About this exercise: Please repeat the lines below, exactly and only, from the one that holds "def State.fnUp (s" through the one that holds "function (R340). -/".

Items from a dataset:

-- ==== Sys2Proof/Word.lean ====
section
/-! DEFINITION. The plain data the model is made of: a byte, and a table of values by key. -/

namespace Sys2Proof

/-- A byte of memory or of a message. -/
abbrev Byte := BitVec 8

/-- Values by number: a list of (key, value) pairs in one canonical form (keys strictly rising, no value equal to what
an unlisted key holds), so that equal tables are equal data. Its operations stand in `Machine/Tbl.lean`. -/
abbrev Tbl (α : Type) := List (Nat × α)

end Sys2Proof
end

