/-- The ECDSA signature of a message by a private scalar, with the per-message secret `k`, r then s. -/
@[irreducible] def ecdsaSign (d k : Nat) (m : List Byte) : List Byte :=
  let r := (ptAffine (ptMul ptG k 384)).1 % p384N
  be 48 r ++ be 48 (invMod p384N k * ((fromBe (sha384 m) + r * d) % p384N) % p384N)
/-- An ECDSA signature, r then s, of a message verifies under a public key X‖Y. -/
@[irreducible] def ecdsaVerify (pub m sig : List Byte) : Bool :=
  let r := fromBe (sig.take 48)
  let t := fromBe ((sig.drop 48).take 48)
  let w := invMod p384N t
  let p := ptAdd (ptMul ptG (fromBe (sha384 m) * w % p384N) 384) (ptMul (ptOf pub) (r * w % p384N) 384)
  p384Point pub && decide (1 ≤ r ∧ r < p384N ∧ 1 ≤ t ∧ t < p384N) && p.2.2 != 0 && (ptAffine p).1 % p384N == r

/-! ### CTR_DRBG (AES-256, without a derivation function) -/

/-- The state advances by 48 bytes of new material. -/
@[irreducible] def Drbg.update (g : Drbg) (data : List Byte) : Drbg :=
  let ks := aesKeys g.key
  let t := xorBytes ((List.range 3).flatMap (fun i => aesEnc ks (be 16 (g.v + 1 + i)))) (fitBytes 48 data)
  { g with key := t.take 32, v := fromBe (t.drop 32) }
/-- Seeded from 48 bytes of entropy. -/
def Drbg.seed (entropy : List Byte) : Drbg := ({} : Drbg).update entropy
/-- One request for `n` bytes. -/
@[irreducible] def Drbg.draw (g : Drbg) (n : Nat) : List Byte × Drbg :=
  let ks := aesKeys g.key
  let m := (n + 15) / 16
  (((List.range m).flatMap (fun i => aesEnc ks (be 16 (g.v + 1 + i)))).take n,
    { (({ g with v := (g.v + m) % 2 ^ 128 } : Drbg).update []) with count := g.count + 1 })

end Sys2Proof.Machine
end

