/-- Post an entry to a site's log queue while LOG_EN and VALID are 1; a full queue drops and counts it (15 R321). -/
def State.postLog (s : State) (st : Nat) (e : List Byte) : State :=
  let x := s.site st
  if x.logEn ∧ x.logQValid then
    if 0 < (s.queue x.logQ).room ∧ x.logLost = 0 then s.produce x.logQ [e]
    else s.modSite st (fun x => { x with
      logLost := satAdd sat32 x.logLost 1, lostFirst := if x.logLost = 0 then s.now else x.lostFirst, lostLast := s.now })
  else s

/-- The sites whose log queues take a copy of a closed entry (R395). -/
def State.copySites (s : State) (e : ErrEntry) : List Nat :=
  if e.site < 16 then [e.site]
  else if e.code = Code.unitRetired ∧ bits e.detail 0 3 = 1 then
    (List.range 16).filter (fun i => bit (s.site i).teMask (bits e.detail 8 8))
  else []

/-- Site copies of a closing entry. -/
def State.copyEntry (s : State) (e : ErrEntry) : State :=
  forEach (s.copySites e) (fun i t => t.postLog i e.bytes) s

/-- Close every open entry of the ring that `p` names, in SEQ order, with its site copies (R393). -/
def State.closeEntries (s : State) (p : ErrEntry → Bool) : State :=
  let dueL := s.err.ring.filter (fun e => e.open_ && p e)
  dueL.foldl (fun t e => t.copyEntry e)
    (s.modErr (fun l => { l with ring := l.ring.map (fun e => if e.open_ && p e then { e with open_ := false } else e) }))

/-- Entries whose FIRST_TT lies 1 ms or more back close before any error of this TT is judged (R393). -/
def State.closeDue (s : State) : State := s.closeEntries (fun e => ttLe (e.firstTT + fsMs) s.now)

/-- A new entry can be written now: 100 ns since the last, room in the ring (R394). -/
def State.errCanWrite (s : State) : Bool :=
  (s.err.ring.length < 4096) &&
    (match s.err.lastWrite with | none => true | some t => decide (t + 100 * fsNs ≤ s.up))

def openCount (l : List ErrEntry) : Nat := (l.filter (·.open_)).length

/-- The open entry with the earliest FIRST_TT. -/
def earliest : List ErrEntry → Option ErrEntry
  | [] => none
  | e :: t => match earliest t with
    | none => if e.open_ then some e else none
    | some x => if e.open_ ∧ ttLe e.firstTT x.firstTT then some e else some x

/-- Write a new entry: it takes the next number, closes at once for classes 0xE, 0xF and transients, a 65th open entry
closes the earliest, and the ERR causes are set (R393, R395). -/
def State.writeEntry (s : State) (e : ErrEntry) : State :=
  let atOnce := decide (0xE000 ≤ e.code) || e.transient
  let e' := { e with seq := s.err.nextSeq, open_ := !atOnce }
  let s0 := if !atOnce ∧ 64 ≤ openCount s.err.ring then
      (match earliest s.err.ring with | some x => s.closeEntries (fun y => y.seq == x.seq) | none => s)
    else s
  let s1 := s0.modErr (fun l => { l with ring := l.ring ++ [e'], nextSeq := (l.nextSeq + 1) % 65536,
                                         lastWrite := some s.up })
  let s2 := if atOnce then s1.copyEntry e' else s1
  s2.cause Ty.err 0
    ((if e.code / 4096 = 0xE then 1 else 0) + (if e.code = Code.errLost then 2 else 0)
      + (if e.code = Code.unitRetired ∨ e.code = Code.chRetired then 4 else 0))

/-- The errors that wait in the reserve instead of being missed (R394). -/
def reservedKind (e : ErrEntry) : Bool :=
  e.code / 4096 == 0xE || e.code == Code.unitRetired || e.code == Code.chRetired || e.code == Code.sliceSpared
    || e.code == Code.retireCleared || (e.transient && e.permanent)

/-- While a new entry can be written, a waiting reserved error is written, then the ERR_LOST entry (R394). -/
def State.errDrain (s : State) : State :=
  if s.errCanWrite then
    match s.err.reserve with
    | e :: t => (s.modErr (fun l => { l with reserve := t })).writeEntry e
    | [] =>
      if s.err.missed = 0 then s
      else (s.modErr (fun l => { l with missed := 0 })).writeEntry
        { code := Code.errLost, site := 16, ty := Ty.err, inst := 0, firstTT := s.err.missFirst,
          lastTT := s.err.missLast, count := s.err.missed }
  else s

/-- An error that opens a new entry: written, kept in the reserve, or missed (R394). -/
def State.newEntry (s : State) (e : ErrEntry) : State :=
  let s := s.errDrain
  if s.errCanWrite then s.writeEntry e
  else if reservedKind e ∧ s.err.reserve.length < 1024 then s.modErr (fun l => { l with reserve := l.reserve ++ [e] })
  else s.modErr (fun l => { l with
    lost := satAdd sat32 l.lost 1, missed := satAdd sat32 l.missed 1
    missFirst := if l.missed = 0 then s.now else l.missFirst, missLast := s.now })

/-- The error coalesces into this entry at TT t (R393). -/
def ErrEntry.joins (e : ErrEntry) (code ty inst t : Nat) : Bool :=
  e.open_ && e.code == code && e.ty == ty && e.inst == inst && ttLe e.firstTT t && ttLt t (e.firstTT + fsMs)

/-- Raise an error of TT `tt`: counted on its source page, coalesced, or a new entry (R393). `site` is the site it is
attributable to. -/
def State.raiseAt (s : State) (tt code ty inst : Nat) (site : Option Nat) (detail : Nat) (tr perm : Bool) : State :=
  let s := s.closeDue
  let s := s.modHdr ty inst (fun h => { h with errCount := satAdd sat16 h.errCount 1, lastCode := code })
  let s := s.modErr (fun l => { l with lastCode := code, lastTy := ty, lastInst := inst })
  if !tr && s.err.ring.any (fun e => e.joins code ty inst s.now) then
    s.modErr (fun l => { l with ring := l.ring.map (fun e =>
      if e.joins code ty inst s.now then { e with count := satAdd sat32 e.count 1, lastTT := tt } else e) })
  else s.newEntry { code := code, site := site.getD 16, ty := ty, inst := inst, transient := tr, permanent := perm,
                    firstTT := tt, lastTT := tt, detail := detail }

/-- Raise an error at the present TT. -/
def State.raiseFull (s : State) (code ty inst : Nat) (site : Option Nat) (detail : Nat) (tr perm : Bool) : State :=
  s.raiseAt s.now code ty inst site detail tr perm

/-- Raise an error that is no transient, with DETAIL 0 or as given. -/
def State.raise (s : State) (code ty inst : Nat) (site : Option Nat := none) (detail : Nat := 0) : State :=
  s.raiseFull code ty inst site detail false false

/-- The site of an OWNER code, none for the owner function. -/
def siteOpt (o : Nat) : Option Nat := if o < 16 then some o else none

/-- An error against a page, attributed to the site that owns the page. -/
def State.raisePage (s : State) (code ty inst : Nat) : State := s.raise code ty inst (siteOpt (s.hdr ty inst).owner)

/-! ### Reaching a page (02 R34, R36; 05 R85 to R89) -/

/-- The modes that must both permit an activity: the old mode and TARGET while BUSY (02 R36). -/
def State.modes (s : State) : List Mode :=
  if s.stage ≠ .on then [.off] else if s.glb.busy then [s.glb.mode, s.glb.target] else [s.glb.mode]
def State.inMode (s : State) (l : List Mode) : Bool := s.modes.all (fun m => l.contains m)
/-- A site is open only in READY, CAL, RUN and SERVICE (02 R34). -/
def State.siteOpen (s : State) : Bool := s.inMode [.ready, .cal, .run, .service]

/-- Endpoint of a function (16 R334). -/
def State.endpointOf (s : State) (fn : Nat) : Nat :=
  if fn = 17 then 1 else if s.bifur ∧ 9 ≤ fn then 1 else 0
/-- A function of the layout the PCIE_BIFUR strap selected: the owner function, the auxiliary function in layout 1, and a
virtual function while it is enabled (R334). -/
def State.fnExists (s : State) (fn : Nat) : Bool :=
  match siteOfFn fn with | some k => (s.site k).vfOn | none => decide (fn = 0 ∨ (fn = 17 ∧ s.bifur))
/-- Requests reach the function: its link is up, and a virtual function is enabled, or under the reset that the clearing of
its VF Enable is (R339). -/
def State.fnUp (s : State) (fn : Nat) : Bool :=
  (if s.endpointOf fn = 1 then s.link1 else s.link0) && (s.fnExists fn || (s.fn fn).inReset)

/-- A PCIe error is reported by AER on a function (R340). -/
def State.aerReport (s : State) (fn : Nat) (r : AerReport) : State :=
  s.modFn fn (fun f => { f with aer := if f.aer.contains r then f.aer else f.aer ++ [r] })
/-- A request to a function under reset draws Unsupported Request (R339). -/
def State.refuseReset (s : State) (fn : Nat) : State := (s.aerReport fn .unsupportedRequest).emit (.unsupported fn)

Written answer:
def State.fnUp (s : State) (fn : Nat) : Bool :=
  (if s.endpointOf fn = 1 then s.link1 else s.link0) && (s.fnExists fn || (s.fn fn).inReset)

/-- A PCIe error is reported by AER on a function (R340). -/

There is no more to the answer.